● **TASK TO CARRY OUT**
Scan the data below for the string "decide". Copy every line where it appears.

....

theorem test_decode_scalar_1 :
    decode 0b00001000_000_0001101_1000010_1110111#32 = .ok (.sshl 13 66 119) ∧
    decode 0b00001001_000_0101010_1011111_0010100#32 = .ok (.sshr 42 95 20) ∧
    decode 0b00001010_000_1000111_1111100_0110001#32 = .ok (.ssra 71 124 49) ∧
    decode 0b00001011_0_01_0011001_1001110_0000011#32 = .ok (.smin 1 25 78 3) ∧
    decode 0b00001100_0_01_0110110_1101011_0100000#32 = .ok (.smax 1 54 107 32) ∧
    decode 0b00001101_110_1010011_0001000_0111101#32 = .ok (.scmp 6 83 8 61) ∧
    decode 0b00001110_000_0111011_1110000_0000000#32 = .ok (.sclz 59 112) ∧
    decode 0b00001111_000_1011000_0001101_0000000#32 = .ok (.spopc 88 13) := by decide

theorem test_decode_scalar_2 :
    decode 0b00010000_000_1110101_0101010_0000000#32 = .ok (.srd 117 42) ∧
    decode 0b00010001_0000001101_0010010_0000000#32 = .ok (.swr 18) := by decide

theorem test_decode_scalar_immediate_0 :
    decode 0b00100000_0101111_1100100_0000011001#32 = .ok (.saddi 47 100 25) ∧
    decode 0b00100001_1001100_0000001_0000110110#32 = .ok (.sandi 76 1 54) ∧
    decode 0b00100010_1101001_0011110_0001010011#32 = .ok (.sori 105 30 83) ∧
    decode 0b00100011_0000110_0111011_0001110000#32 = .ok (.sxori 6 59 112) ∧
    decode 0b00100100_0100011_1011000_00000_01101#32 = .ok (.sshli 35 88 13) ∧
    decode 0b00100101_1000000_1110101_00000_01010#32 = .ok (.sshri 64 117 10) ∧
    decode 0b00100110_1011101_0010010_00000_00111#32 = .ok (.ssrai 93 18 7) ∧
    decode 0b00100111_1111010_0101111_0011100100#32 = .ok (.smuli 122 47 228) := by decide

theorem test_decode_scalar_immediate_1 :
    decode 0b00101000_0010111_1001100_001_0110110#32 = .ok (.scmpi 23 76 1 54) ∧
    decode 0b00101001_0110100_11010100011101001#32 = .ok (.sldi 52 108777) ∧
    decode 0b00101010_1010001_11010100100000110#32 = .ok (.sldhi 81 108806) := by decide

theorem test_decode_vector_0 :
    decode 0b01000000_1_11_1011000_0001101_1000010#32 = .ok (.vadd 1 3 88 13 66) ∧
    decode 0b01000001_1_01_1110101_0101010_1011111#32 = .ok (.vsub 1 1 117 42 95) ∧
    decode 0b01000010_1_01_0010010_1000111_1111100#32 = .ok (.vmul 1 1 18 71 124) ∧
    decode 0b01000011_1_10_0101111_1100100_0011001#32 = .ok (.vmad 1 2 47 100 25) ∧
    decode 0b01000100_1_00_0010111_1001100_0000001#32 = .ok (.vand 1 23 76 1) ∧
    decode 0b01000101_1_00_0110100_1101001_0011110#32 = .ok (.vor 1 52 105 30) ∧
    decode 0b01000110_1_00_1010001_0000110_0111011#32 = .ok (.vxor 1 81 6 59) ∧
    decode 0b01000111_1_00_1101110_0100011_1011000#32 = .ok (.vshl 1 110 35 88) := by decide

theorem test_decode_vector_1 :
    decode 0b01001000_1_00_0001011_1000000_1110101#32 = .ok (.vshr 1 11 64 117) ∧
    decode 0b01001001_1_00_0101000_1011101_0010010#32 = .ok (.vsra 1 40 93 18) ∧
    decode 0b01001010_1_01_1111010_0101111_1100100#32 = .ok (.vmin 1 1 122 47 100) ∧
    decode 0b01001011_1_10_0010111_1001100_0000001#32 = .ok (.vmax 1 2 23 76 1) ∧
    decode 0b01001100_1_00_111_0100_1101001_0011110#32 = .ok (.vcmp 1 7 4 105 30) ∧
    decode 0b01001101_1_00_100_0001_0000110_0111011#32 = .ok (.vcmpn 1 4 1 6 59) ∧
    decode 0b01001110_000_0000100_0111001_000_1110#32 = .ok (.vsel 4 57 14) ∧
    decode 0b01001111_1_10_0001011_1000000_1110101#32 = .ok (.vbfe 1 2 11 64 117) := by decide

theorem test_decode_vector_2 :
    decode 0b01010000_1_00_1110011_0101000_1011101#32 = .ok (.vbfi 1 115 40 93) ∧
    decode 0b01010001_000_1011011_0010000_0000000#32 = .ok (.vpopc 91 16) ∧
    decode 0b01010010_000_1111000_0101101_0000000#32 = .ok (.vclz 120 45) ∧
    decode 0b01010011_1_00_1001010_0000000_1111111#32 = .ok (.vmov 1 74 127) ∧
    decode 0b01010100_1_11_0011100_1010001_0000110#32 = .ok (.vfadd 1 3 28 81 6) ∧
    decode 0b01010101_1_01_0111001_1101110_0100011#32 = .ok (.vfmul 1 1 57 110 35) ∧
    decode 0b01010110_1_01_1010110_0001011_1000000#32 = .ok (.vfma 1 1 86 11 64) ∧
    decode 0b01011111_1_10_1110011_0101000_1011101#32 = .ok (.vfsub 1 2 115 40 93) := by decide

theorem test_decode_vector_3 :
    decode 0b01010111_1_00_1011011_0010000_1000101#32 = .ok (.vfmin 1 91 16 69) ∧
    decode 0b01011000_1_00_1111000_0101101_1100010#32 = .ok (.vfmax 1 120 45 98) ∧
    decode 0b01011001_1_00_101_1010_1111111_0110100#32 = .ok (.vfcmp 1 5 10 127 52) ∧
    decode 0b01011010_000_1111101_0110010_0000_111#32 = .ok (.vxf 125 50 7) ∧
    decode 0b01011011_0_10_1001111_0000100_001_110_1#32 = .ok (.vcvt 2 79 4 1 6 1) ∧
    decode 0b01011100_1_01_0100001_1010110_0001011#32 = .ok (.vpk 1 1 33 86 11) ∧
    decode 0b01011101_1_01_0111110_1110011_0101000#32 = .ok (.vupk 1 1 62 115 40) ∧
    decode 0b01011110_1_10_1011011_0010000_1000101#32 = .ok (.vshfl 1 2 91 16 69) := by decide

....

● **ANSWER BOX**
    decode 0b00001111_000_1011000_0001101_0000000#32 = .ok (.spopc 88 13) := by decide
    decode 0b00010001_0000001101_0010010_0000000#32 = .ok (.swr 18) := by decide
    decode 0b00100111_1111010_0101111_0011100100#32 = .ok (.smuli 122 47 228) := by decide
    decode 0b00101010_1010001_11010100100000110#32 = .ok (.sldhi 81 108806) := by decide
    decode 0b01000111_1_00_1101110_0100011_1011000#32 = .ok (.vshl 1 110 35 88) := by decide
    decode 0b01001111_1_10_0001011_1000000_1110101#32 = .ok (.vbfe 1 2 11 64 117) := by decide
    decode 0b01011111_1_10_1110011_0101000_1011101#32 = .ok (.vfsub 1 2 115 40 93) := by decide
    decode 0b01011110_1_10_1011011_0010000_1000101#32 = .ok (.vshfl 1 2 91 16 69) := by decide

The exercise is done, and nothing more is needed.